Bonne chance   :Smile: 

----------

## b_52globemaster

 :Smile:   merci

----------

## sireyessire

sur la ligne de ton /boot ça devrait pas être 1 1 au lieu de 1 2 ?

----------

## b_52globemaster

sur le manuel d'installation, les valeurs par default sont 1 2       ?

----------

## sireyessire

 *b_52globemaster wrote:*   

> sur le manuel d'installation, les valeurs par default sont 1 2       ?

 

moi j'ai 1 1 et j'ai jamais changé ces valeurs

----------

## b_52globemaster

ok

----------

## Talosectos

ton disque c'est bien un ide (hda)   :Question: 

----------

## b_52globemaster

oui en effet

----------

## gerard27

Allo globemaster,

Voulez m'excuser pour pas parler votre langue tres bien.

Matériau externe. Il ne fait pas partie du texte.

/-- The queue after the advance, and how many bytes are remembered. -/
theorem State.advance_queue {s : State} (n : Nat) (h : s.pfp = s.pc + BitVec.ofNat 16 s.queue.length)
    (hq : s.queue.length ≤ s.chip.queueBytes) :
    (s.advance n).pfp = (s.advance n).pc + BitVec.ofNat 16 (s.advance n).queue.length ∧
      (s.advance n).queue.length ≤ (s.advance n).chip.queueBytes ∧
      (s.advance n).seen.length = (s.advance n).chip.fetchWindow := by
  obtain ⟨k1, k2⟩ := State.takeBytes_queue s.firstAction n h hq
  have k := State.prefetchTimes_queue (Config.prefetchCycles s.draws) k1 k2
  have e := State.prefetchTimes_eq (s.takeBytes s.firstAction n) (Config.prefetchCycles s.draws)
  unfold State.advance
  dsimp only
  generalize State.prefetchTimes _ _ = u at k e
  rw [e] at k
  exact ⟨k.1, k.2, by simp [State.seenBytes]⟩

/-- The byte found by a prefetch where memory holds it and has not held another. -/
theorem State.prefetchedByte_of {s : State} {j : Nat} {b : Byte}
    (hk : kindAt s.platform (phys s.ps (s.pfp + BitVec.ofNat 16 j)) ≠ .device)
    (hm : s.readByte (phys s.ps (s.pfp + BitVec.ofNat 16 j)) = b)
    (hs : ∀ old, s.seen[s.queue.length + j]? = some old → old = b) : s.prefetchedByte j = b := by
  have hc : s.codeByte (s.pfp + BitVec.ofNat 16 j) = b := by
    rw [← hm]
    unfold State.codeByte State.readByte State.byteOr
    cases h : kindAt s.platform (phys s.ps (s.pfp + BitVec.ofNat 16 j)) <;> simp_all
  unfold State.prefetchedByte
  dsimp only
  cases h : s.seen[s.queue.length + j]? with
  | none => exact hc
  | some old => simp [hc, hs old h]

/-- The next byte, if it is known. -/
theorem State.nextByte_of {s : State} {b : Byte} (h : s.pfp = s.pc + BitVec.ofNat 16 s.queue.length)
    (hb : s.InstructionByteIs 0 b) : s.nextByte = b := by
  unfold State.nextByte
  rcases State.withByte_cases s with ⟨hq, e⟩ | ⟨hq, e⟩
  · rw [e]
    unfold State.InstructionByteIs at hb
    cases hs : s.queue with
    | nil => exact absurd hs hq
    | cons q rest =>
      rw [hs] at hb
      exact hb
  · have hlen : s.queue.length = 0 := by simp [hq]
    have hpfp : s.pfp = s.pc := by rw [h, hlen]; simp
    have hne := State.withByte_ne s
    rw [e] at hne ⊢
    unfold State.InstructionByteIs at hb
    simp only [hq, List.getElem?_nil] at hb
    obtain ⟨h1, h2, h3⟩ := hb
    have hp : s.prefetchedByte 0 = b :=
      State.prefetchedByte_of (by rw [hpfp]; exact h1) (by rw [hpfp]; exact h2) (by rw [hlen]; exact h3)
    obtain ⟨n, hn⟩ := Nat.exists_eq_add_of_le' (State.prefetchBytes_le s).1
    rw [State.prefetch_queue, hq, hn] at hne ⊢
    split
    · simp [List.range_succ_eq_map, hp]
    · rename_i hc
      rw [if_neg hc] at hne
      exact absurd rfl hne

/-- The bytes after the one taken, if they are known. -/
theorem State.takeByte_instructionByte {s : State} (a : QueueAction) {k : Nat} {b : Byte}
    (h : s.pfp = s.pc + BitVec.ofNat 16 s.queue.length) (hb : s.InstructionByteIs (k + 1) b) :
    (s.takeByte a).InstructionByteIs k b := by
  have epc : s.pc + 1 + BitVec.ofNat 16 k = s.pc + BitVec.ofNat 16 (k + 1) := by
    rw [BitVec.ofNat_add, BitVec.add_assoc, BitVec.add_comm (BitVec.ofNat 16 k)]
    rfl
  have eread : ∀ x, (s.takeByte a).readByte x = s.readByte x :=
    fun x => State.readByte_congr (by simp) (by simp) (by simp) x
  have eq : (s.takeByte a).queue = s.withByte.queue.tail := rfl
  unfold State.InstructionByteIs at hb ⊢
  simp only [State.takeByte_ps, State.takeByte_pc, State.takeByte_platform, State.takeByte_seen, epc, eread, eq,
    List.getElem?_tail]
  rcases State.withByte_cases s with ⟨_, e⟩ | ⟨hq, e⟩
  · rw [e]
    exact hb
  · rw [e, State.prefetch_queue, hq]
    simp only [hq, List.getElem?_nil, List.nil_append] at hb ⊢
    split
    · rename_i q hget
      split at hget
      · have hlen : s.queue.length = 0 := by simp [hq]
        have hpfp : s.pfp = s.pc := by rw [h, hlen]; simp
        rw [List.getElem?_map] at hget
        obtain ⟨j, hj, hjq⟩ := Option.map_eq_some_iff.mp hget
        have : j = k + 1 := by
          obtain ⟨_, hg⟩ := List.getElem?_eq_some_iff.mp hj
          simpa using hg.symm
        subst this
        rw [← hjq]
        exact State.prefetchedByte_of (by rw [hpfp]; exact hb.1) (by rw [hpfp]; exact hb.2.1)
          (by rw [hlen, Nat.zero_add]; exact hb.2.2)
      · simp at hget
    · exact hb

/-- The instruction bytes, if they are known. -/
theorem State.nextBytes_of {s : State} (a : QueueAction) (bs : List Byte) {n : Nat} (hn : bs.length ≤ n)
    (h : s.pfp = s.pc + BitVec.ofNat 16 s.queue.length) (hq : s.queue.length ≤ s.chip.queueBytes)
    (hb : ∀ k b, bs[k]? = some b → s.InstructionByteIs k b) : ∃ rest, s.nextBytes a n = bs ++ rest := by
  induction bs generalizing s a n with
  | nil => exact ⟨_, rfl⟩
  | cons b bs ih =>
    cases n with
    | zero => simp at hn
    | succ n =>
      obtain ⟨k1, k2⟩ := State.takeByte_queue a h hq
      obtain ⟨rest, hr⟩ := ih .subsequentByte (Nat.le_of_succ_le_succ hn) k1 k2
        (fun k x hx => State.takeByte_instructionByte a h (hb (k + 1) x hx))
      exact ⟨rest, by rw [State.nextBytes, State.nextByte_of h (hb 0 b rfl), hr]; rfl⟩

/-- The end of an instruction is a prefix byte's, a waiting POLL's, a loop's or a boundary. -/
theorem State.finish_cases (s : State) (i : Instr) :
    (isPrefix i = true ∧ s.finish i = s) ∨
    (isPrefix i = false ∧ s.inProgress = none ∧ s.finish i = s.boundary) ∨
    (isPrefix i = false ∧ s.inProgress = some .poll ∧ s.finish i = s) ∨
    (isPrefix i = false ∧ (∃ j, s.inProgress = some j ∧ j ≠ .poll) ∧ s.finish i = s.loopBoundary) := by
  unfold State.finish
  cases hp : isPrefix i with
  | true => exact .inl ⟨rfl, rfl⟩
  | false =>
    refine .inr ?_
    cases hj : s.inProgress with
    | none => exact .inl ⟨rfl, rfl, rfl⟩
    | some j =>
      refine .inr ?_
      by_cases h : j = .poll
      · subst h
        exact .inl ⟨rfl, rfl, rfl⟩
      · refine .inr ⟨rfl, ⟨j, rfl, h⟩, ?_⟩
        cases j <;> first | rfl | exact absurd rfl h

/-- What an interrupt taken between instructions leaves. -/
theorem State.takeInterrupt_eq (s : State) (n : Byte) (ret : Word) :
    s.takeInterrupt n ret = { s.enterInterrupt n ret with standby := false } := rfl

/-- Nothing, NMI or INT is taken, and INT only where NMI is not. -/
theorem State.takeExternal_cases (s : State) (w : Window) (ret : Word) :
    (s.nmiLatch = true ∧ s.takeExternal w ret = { s with nmiLatch := false }.takeInterrupt 2 ret) ∨
    (s.nmiLatch = false ∧ w ≠ .ei ∧ s.intAccepted = true ∧
      s.takeExternal w ret = (s.recordCycles (s.acknowledgeCycles s.pins.vector)).takeInterrupt s.pins.vector ret) ∨
    (s.nmiLatch = false ∧ (w = .ei ∨ s.intAccepted = false) ∧ s.takeExternal w ret = s) := by
  unfold State.takeExternal
  cases hn : s.nmiLatch with
  | true => exact .inl ⟨rfl, rfl⟩
  | false =>
    cases hi : s.intAccepted with
    | false => exact .inr (.inr ⟨rfl, .inr rfl, by simp⟩)
    | true =>
      by_cases hw : w = .ei
      · exact .inr (.inr ⟨rfl, .inl hw, by simp [hw]⟩)
      · exact .inr (.inl ⟨rfl, hw, rfl, by simp [hw]⟩)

Alors,j'ai eu la meme probleme et je suis tombe sur votre post en cherchant le forum pour "fsck.xfs."

Grace a la mention de fstab je trouvait la solution pour mon probleme

Vous devez changer votre fstab.D'origine ca contient :

/dev/ROOT .....................    xfs   noatime etcetera.

Quel est votre "filesystem"? Si ce n'est pas xfs il faut changer ca!!

Et /dev/ROOT remplacer par le vrais /dev.

J'ai fait e2fsck avec un autre Gentoo dans mon box et ca me donner: FILESYSTEM HAS BEEN MODIFIED.

Ca probablement veut dire que il'y'a encore des erreurs dans le disque dur!

Je vous souhait succes

Gerard

----------

## gerard27

I am sure you can read and understand this.

Explaining it in French is simply too difficult for me.

From the error text I can see that  /etc/fstab contains errors.

The original file contains something like this:

/dev/BOOT     /boot         ext2     noauto,noatime

/dev/ROOT     /                 xfs         noatime

These lines have to be changed:

do nano /etc/fstab

and then change /dev/ROOT to /dev/hdxx (for instance /dev/hda3,depending on the partition where "/" is mounted/installed)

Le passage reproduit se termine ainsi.